No, if you truly believe there ought to be only one church then you ought to drive straight and hard for the very center of truth, without fail. There should be no tolerance for evil and corruption within. Didn't Jesus say it were better that a millstone were tied to the neck and cast into the sea rather than causing one child to stumble? The millstone is poetic license to convey the gravity of the offense. The RCC has taken the position that it is better for entire generations to stumble while they deliberate for centuries.
In the world of modern politics we call that "spin." Coming four centuries late does not mystically make the decision "more success[ful]."
How many more hundreds of millions would have been in the scope of effect had the RCC adopted the vernacular in the sixteenth century? How many hundreds of millions above that had they not wandered into that error in the first place? To pretend otherwise is fiction.
How many more hundreds of millions would have been in the scope of effect had the RCC adopted the vernacular in the sixteenth century? How many hundreds of millions above that had they not wandered into that error in the first place? To pretend otherwise is fiction.

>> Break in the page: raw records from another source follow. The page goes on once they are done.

/-- A clip record (R106). -/
structure ClipRecord where
  state : ClipState
  memberCount : Option Nat
  origin : Option Origin
  /-- The running check: the register of R110. -/
  check : Word32
  lost : Nat
  members : Vector ClipMember 4
  deriving DecidableEq, Repr

/-! ### Splice Scheduler (R122) -/

/-- The event states (R122). -/
inductive EventState where
  | free
  | pending
  | armed
  | onAir
  | done
  | failed
  | cancelled
  deriving DecidableEq, Repr, Inhabited

/-- The ending causes (R122). -/
inductive EndingCause where
  | outTime
  | earlyReturn
  | muted
  | stopped
  | command
  | restart
  deriving DecidableEq, Repr, Inhabited

/-- The fail reasons (R122). -/
inductive FailReason where
  | noLeader
  | groupBusy
  | clipNotReady
  | missed
  deriving DecidableEq, Repr, Inhabited

/-- Origin, group, clip, in-time and out-time of an event (R122): they are present together, from the SPLICE ADD that
writes them (R127). -/
structure SpliceOrder where
  origin : Origin
  group : Nat
  clip : Nat
  inTime : Time
  outTime : Time
  deriving DecidableEq, Repr, Inhabited

/-- An event record (R122). -/
structure EventRecord where
  state : EventState
  order : Option SpliceOrder
  returnRequested : Bool
  returnTime : Option Time
  pIn : Option Time
  pOut : Option Time
  cause : Option EndingCause
  reason : Option FailReason
  replaced : Nat
  short : Nat
  truncated : Nat
  finish : Option SlotTime
  deriving DecidableEq, Repr, Inhabited

/-! ### Control Unit (R157) -/

/-- A command in the command queue: its origin and the control cell's payload (R30, R31, R32). -/
structure Command where
  origin : Origin
  payload : List Byte
  deriving DecidableEq, Repr, Inhabited

/-- A cell of the monitor queue: what of its header is fixed when it is created or joins, and its payload (R164). -/
structure MonitorCell where
  disc : Bool
  tag : BitVec 2
  sub : BitVec 24
  payload : List Byte
  deriving DecidableEq, Repr, Inhabited

/-- The items of the Control Unit (R157) and the monitor port. -/
structure ControlUnit where
  queue : List Command
  site : BitVec 16
  epoch : Word32
  epochCounter : Word32
  monitor : List MonitorCell
  noticesLost : Bool
  gapOwed : Bool
  /-- The monitor continuity counter: the count of the next cell sent on MO (R157), which the head of the monitor queue is
  while the queue holds one. -/
  count : BitVec 6
  controlDrops : Nat
  /-- The cell most recently sent whole on MO (R164): absent before the first. -/
  line : Option Cell
  deriving DecidableEq, Repr

/-! ### The whole part -/

/-- The whole part, block by block (spec/00_scope.md, Block diagram). `draws` and `pending` are the model's own: how many
free values have been drawn (notes/assumptions/3.md), and the commands that wait for `step`, first in, first out. -/
structure State where
  clock : SiteClock
  nf : Intake
  lf : Intake
  laneMap : Vector LaneEntry 1022
  /-- The input continuity table (R19). -/
  continuity : Vector (Option (BitVec 6)) 1022
  groups : Vector GroupRecord 16
  watch : Vector WatchEntry 16
  plan : PlanUnit
  /-- The emission queue, oldest record first (R72). -/
  queue : List Record
  emitter : Emitter
  switch : Vector SwitchState 16
  /-- The discontinuity-owed set, one flag for each lane (R139). -/
  owed : Vector Bool 1024
  store : CellStore
  clips : Vector ClipRecord 64
  /-- The clip-lanes-out-of-range counter (R106). -/
  clipLanesOut : Nat
  /-- The unexpected-clip-cells counter (R106). -/
  clipUnexpected : Nat
  events : Vector EventRecord 32
  /-- The pending order (R125). -/
  order : List Nat
  control : ControlUnit
  draws : Nat
  pending : List Instr
  deriving DecidableEq, Repr

/-- Why a step stops with a fault. -/
inductive Fault where
  /-- Raised by CELL_STORE_ACCESS_END alone, when the access in progress names a block of 1,048,576 or more: the store has
  no such block (R93). No run reaches it. SAFE: the model stops where the spec gives no store. -/
  | absentBlock (block : Nat)
  deriving DecidableEq, Repr

/-- Why a step is refused. -/
inductive Refusal where
  /-- Raised by an arm of `exec` for a row that has no meaning yet. No arm raises it. SAFE: the model stops. -/
  | notModelled (mnemonic : String)
  deriving DecidableEq, Repr

/-! ### Full reset values -/

/-- The Site Clock after a full reset (R1, fourth column). -/
def SiteClock.afterReset : SiteClock where
  subsecond := 0
  second := 0
  secondValid := false
  state := .unlocked
  good := 0
  bad := 0
  mismatch := 0
  hold := 0
  freqPresent := false
  announced := none
  passed := none
  coming := none
  verdictTaken := false
  window := 10
  limit := 300

/-- Port counters at 0 (R33). -/
def PortCounters.zero : PortCounters := ⟨0, 0, 0, 0, 0, 0, 0, 0, 0, 0, 0⟩

/-- An intake after a full reset (R19, fourth column). -/
def Intake.afterReset : Intake where
  delineation := .hunt
  window := []
  taken := 0
  expected := none
  presyncCount := none
  badRun := 0
  inProgress := none
  fifo := []
  counters := .zero

/-- A group record after a full reset (R45). -/
def GroupRecord.afterReset : GroupRecord := ⟨false, .idle, none⟩

/-- A watch entry after a full reset (R48). -/
def WatchEntry.afterReset : WatchEntry := ⟨none, 0, 0, 0, 0, 0⟩

/-- The Timing Plan unit after a full reset (R52, fourth column). -/
def PlanUnit.afterReset : PlanUnit := ⟨none, none, 0, false, 0⟩

/-- Emitter counters at 0 (R90). -/
def EmitterCounters.zero : EmitterCounters := ⟨0, 0, 0, 0, 0, 0, 0, 0⟩

/-- The Emitter after a full reset (R76). -/
def Emitter.afterReset : Emitter where
  state := .stopped
  change := .none
  second := 0
  slot := 0
  kNow := none
  kPrev := none
  lateAllowance := 16
  outCounts := Vector.replicate 1024 0
  counters := .zero
  line := none

/-- A clear switch state: its value after a full reset and after the end of a splice (R139). -/
def SwitchState.clear : SwitchState :=
  ⟨none, none, Vector.replicate 4 .waiting, Vector.replicate 4 none⟩

/-- The cell store after a full reset: setting 0, extents 0..767 free in ascending order, nothing in progress (R94, R105). -/
def CellStore.afterReset : CellStore where
  setting := 0
  free := List.range 768
  ringHead := 0
  ringTail := 0
  access := none
  readWaiting := none
  nfWaiting := none
  lfWaiting := none
  dram := []
  staged := []

/-- A clip member of an EMPTY clip (R106). -/
def ClipMember.blank : ClipMember := ⟨0, [], none, 0⟩

/-- The initial value of the running check (R110). -/
abbrev checkStart : Word32 := 0xFFFFFFFF#32

/-- An EMPTY clip record (R106, fourth column). -/
def ClipRecord.blank : ClipRecord := ⟨.empty, none, none, checkStart, 0, Vector.replicate 4 .blank⟩

/-- A FREE event record (R122, last column). -/
def EventRecord.blank : EventRecord := ⟨.free, none, false, none, none, none, none, none, 0, 0, 0, none⟩

/-- The Control Unit after a full reset (R157) with the straps' address, the new epoch and the epoch counter, which runs on. -/
def ControlUnit.afterReset (straps : BitVec 16) (epoch epochCounter : Word32) : ControlUnit where
  queue := []
  site := straps
  epoch := epoch
  epochCounter := epochCounter
  monitor := []
  noticesLost := false
  gapOwed := false
  count := 0
  controlDrops := 0
  line := none

/-- The part after a full reset, given the straps, the new epoch, the epoch counter and the model's own two fields. -/
def State.afterReset (straps : BitVec 16) (epoch epochCounter : Word32) (draws : Nat) (pending : List Instr) : State where
  clock := .afterReset
  nf := .afterReset
  lf := .afterReset
  laneMap := Vector.replicate 1022 .drop
  continuity := Vector.replicate 1022 none
  groups := Vector.replicate 16 .afterReset
  watch := Vector.replicate 16 .afterReset
  plan := .afterReset
  queue := []
  emitter := .afterReset
  switch := Vector.replicate 16 .clear
  owed := Vector.replicate 1024 false
  store := .afterReset
  clips := Vector.replicate 64 .blank
  clipLanesOut := 0
  clipUnexpected := 0
  events := Vector.replicate 32 .blank
  order := []
  control := .afterReset straps epoch epochCounter
  draws := draws
  pending := pending

/-- The part right after reset. The spec gives no strap levels and calls the epoch counter's power-on value undefined (R161):
DESIGN CHOICE, UNSAFE, the straps at 0 and the counter at 0, from which R161 draws the epoch 1 (notes/assumptions/1.md);
the draw count starts at 0 (notes/assumptions/3.md) and no command waits. -/
def State.reset : State := .afterReset 0 1 0 0 []

end Sys2Proof.Machine
end

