-- ==== Sys2Proof/Machine/StoreSteps.lean ====
section
/-! DEFINITION. The rows of the cell store and of the Emitter: CELL_STORE_ACCESS_END, EMITTER_STAGING_READ, SLOT_START,
EVENT_ARMING. -/

namespace Sys2Proof.Machine

/-- The access of a store ends (R98): a write leaves its data in its block; a read leaves its copy in the staging buffer,
unless its item has been dropped (R104). -/
def CellStore.endAccess (c : CellStore) : CellStore :=
  match c.access with
  | none => c
  | some (.write b d) => { c with access := none, dram := dramWrite c.dram b d }
  | some (.read r wanted) =>
    { c with
      access := none
      staged := if wanted then c.staged ++ [⟨r.item, dramRead c.dram r.block⟩] else c.staged }

/-- The block of the access in progress. -/
def Access.block : Access → Nat
  | .write b _ => b
  | .read r _ => r.block

/-- CELL_STORE_ACCESS_END (R98, R102): the running access completes and the arbiter makes its next grant. With no access
running, none ends. A block the store does not have is a fault (R93). -/
def execCellStoreAccessEnd (s : State) : Answer :=
  match s.store.access with
  | none => .next s
  | some a =>
    if a.block < storeBlocks then .next ({ s with store := s.store.endAccess } : State).arbitrate
    else .fault (.absentBlock a.block)

/-- An item is already staged or being read (R104). -/
def CellStore.holds (c : CellStore) (i : StagedItem) : Bool :=
  c.staged.any (fun x => decide (x.item = i)) ||
    match c.access with
    | some (.read r wanted) => wanted && decide (r.item = i)
    | _ => false

/-- The write into a block is still running (R104: "its write has ended"). -/
def CellStore.writing (c : CellStore) (b : Nat) : Bool :=
  match c.access with
  | some (.write b' _) => decide (b' = b)
  | _ => false

/-- The place in the queue of the record a read would stage: the nearest to the head, within the first 64, that is not staged and
whose write has ended (R104). -/
def State.unstagedPlace (s : State) : Option Nat :=
  (List.range (min stagingPlaces s.queue.length)).find? (fun i =>
    !s.store.holds (.record (s.store.recordBlock i)) && !s.store.writing (s.store.recordBlock i))

/-- The read that stages the next cell of a member of a CUED or PLAYING clip (R104). -/
def State.clipRead (s : State) (c m : Nat) : Option ReadRequest :=
  let clip := s.clipAt c
  let x := clip.memberAt m
  if (clip.state = .cued ∨ clip.state = .playing) ∧ clip.hasMember m ∧ x.cursor < x.count then
    let item := StagedItem.clipCell c m x.cursor
    if s.store.holds item then none else some ⟨item, clipCellBlock s.store.setting x x.cursor⟩
  else none

/-- The read of an item that may be staged next (R104). -/
def State.candidateRead (s : State) : StageChoice → Option ReadRequest
  | .nearestRecord => s.unstagedPlace.map (fun i => ⟨.record (s.store.recordBlock i), s.store.recordBlock i⟩)
  | .clipCell c m => s.clipRead c m

/-- The cursor of a clip member. -/
def State.cursorAt (s : State) (c m : Nat) : Nat := ((s.clipAt c).memberAt m).cursor

/-- The place, counted from `place`, of the record in a list whose replacement takes the next cell of a clip member, when the
records go through the Splice Switch in order; `none` where none does (R104, R140, R149; notes/assumptions/4.md). -/
def State.cellPlace (s : State) (c m place : Nat) : List Record → Option Nat
  | [] => none
  | r :: rest =>
    let t := (s.switchRecord r).1
    if t.cursorAt c m = s.cursorAt c m then t.cellPlace c m (place + 1) rest
    else if t.cursorAt c m = s.cursorAt c m + 1 then some place
    else none

/-- The place in the queue at which an item that may be staged next is used, so far as the queue shows it (R104). -/
def State.usePlace (s : State) : StageChoice → Option Nat
  | .nearestRecord => s.unstagedPlace
  | .clipCell c m => s.cellPlace c m 0 s.queue

/-- An item used at one place is used sooner than one used at another, or than one the queue does not use (R104). -/
def usedSooner : Option Nat → Option Nat → Bool
  | some i, some j => decide (i < j)
  | some _, none => true
  | none, _ => false

/-- Every item the Emitter may choose among: the nearest record, and the next cell of each clip member (R104). -/
def stageChoices : List StageChoice :=
  .nearestRecord :: (List.range 64).flatMap (fun c => (List.range 4).map (fun m => .clipCell c m))

/-- The read an EMITTER_STAGING_READ presents: the chosen item's, unless another item that may be staged is used sooner (R104). -/
def State.stagingRead (s : State) (choice : StageChoice) : Option ReadRequest :=
  if stageChoices.any (fun other => (s.candidateRead other).isSome && usedSooner (s.usePlace other) (s.usePlace choice)) then none
  else s.candidateRead choice

/-- EMITTER_STAGING_READ (R104, R102): the Emitter presents one read at a time, of the item it will use soonest, granted at once
where the store is idle. With a read already waiting, nothing to stage at the row's choice, or an item used sooner than the
choice, none is presented (notes/assumptions/4.md, 6.md). -/
def execEmitterStagingRead (choice : StageChoice) (s : State) : Answer :=
  if s.store.readWaiting.isSome then .next s
  else
    match s.stagingRead choice with
    | none => .next s
    | some r => .next ({ s with store := { s.store with readWaiting := some r } } : State).arbitrate

/-- SLOT_START (R80, R84 to R87): when the subsecond stands at the start of slot i + 1, the slot begins and is filled;
otherwise no slot begins and nothing changes (notes/assumptions/6.md). -/
def execSlotStart (s : State) : Answer :=
  if s.slotDue then
    .next ({ s with emitter := { s.emitter with slot := s.emitter.slot + 1 } } : State).beginSlot
  else .next s

/-- EVENT_ARMING (R128): every event of the pending order due at nominal now is taken up for arming. -/
def execEventArming (s : State) : Answer := .next s.armDue

end Sys2Proof.Machine
end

You are right that coming 4 centuries later does not make the design intrinsically more successful, however, many of the errors committed by Luther can be better understood and avoided. The very fact that the Catholic church has chosen to adopt the principle of saying mass in the vernacular is a substantial endorsement of Luther, and should be celebrated rather than spat upon for being 'too late'.
You have missed the point. The source of the corruption is in all of us, from the Pope to the lowest servant. The changes that introduced falsehoods had already happened centuries before Luther. Only change could bring the church back to the truth. Just because opinion has held over time does not mean that opinion is truth, only that the system has not changed and therefore remains in error.
Secondly, there have been changes instituted by Luther that have introduced falsehoods into the church that were not present there before. The first being salvation through faith alone and not through the grace of God. Another would be the concept that justification merely covers over our sins, it does not remove them.
No doctrine issued ex cathedra has ever been acknowledged as error. This is a greater perversion of truth than the errors themselves.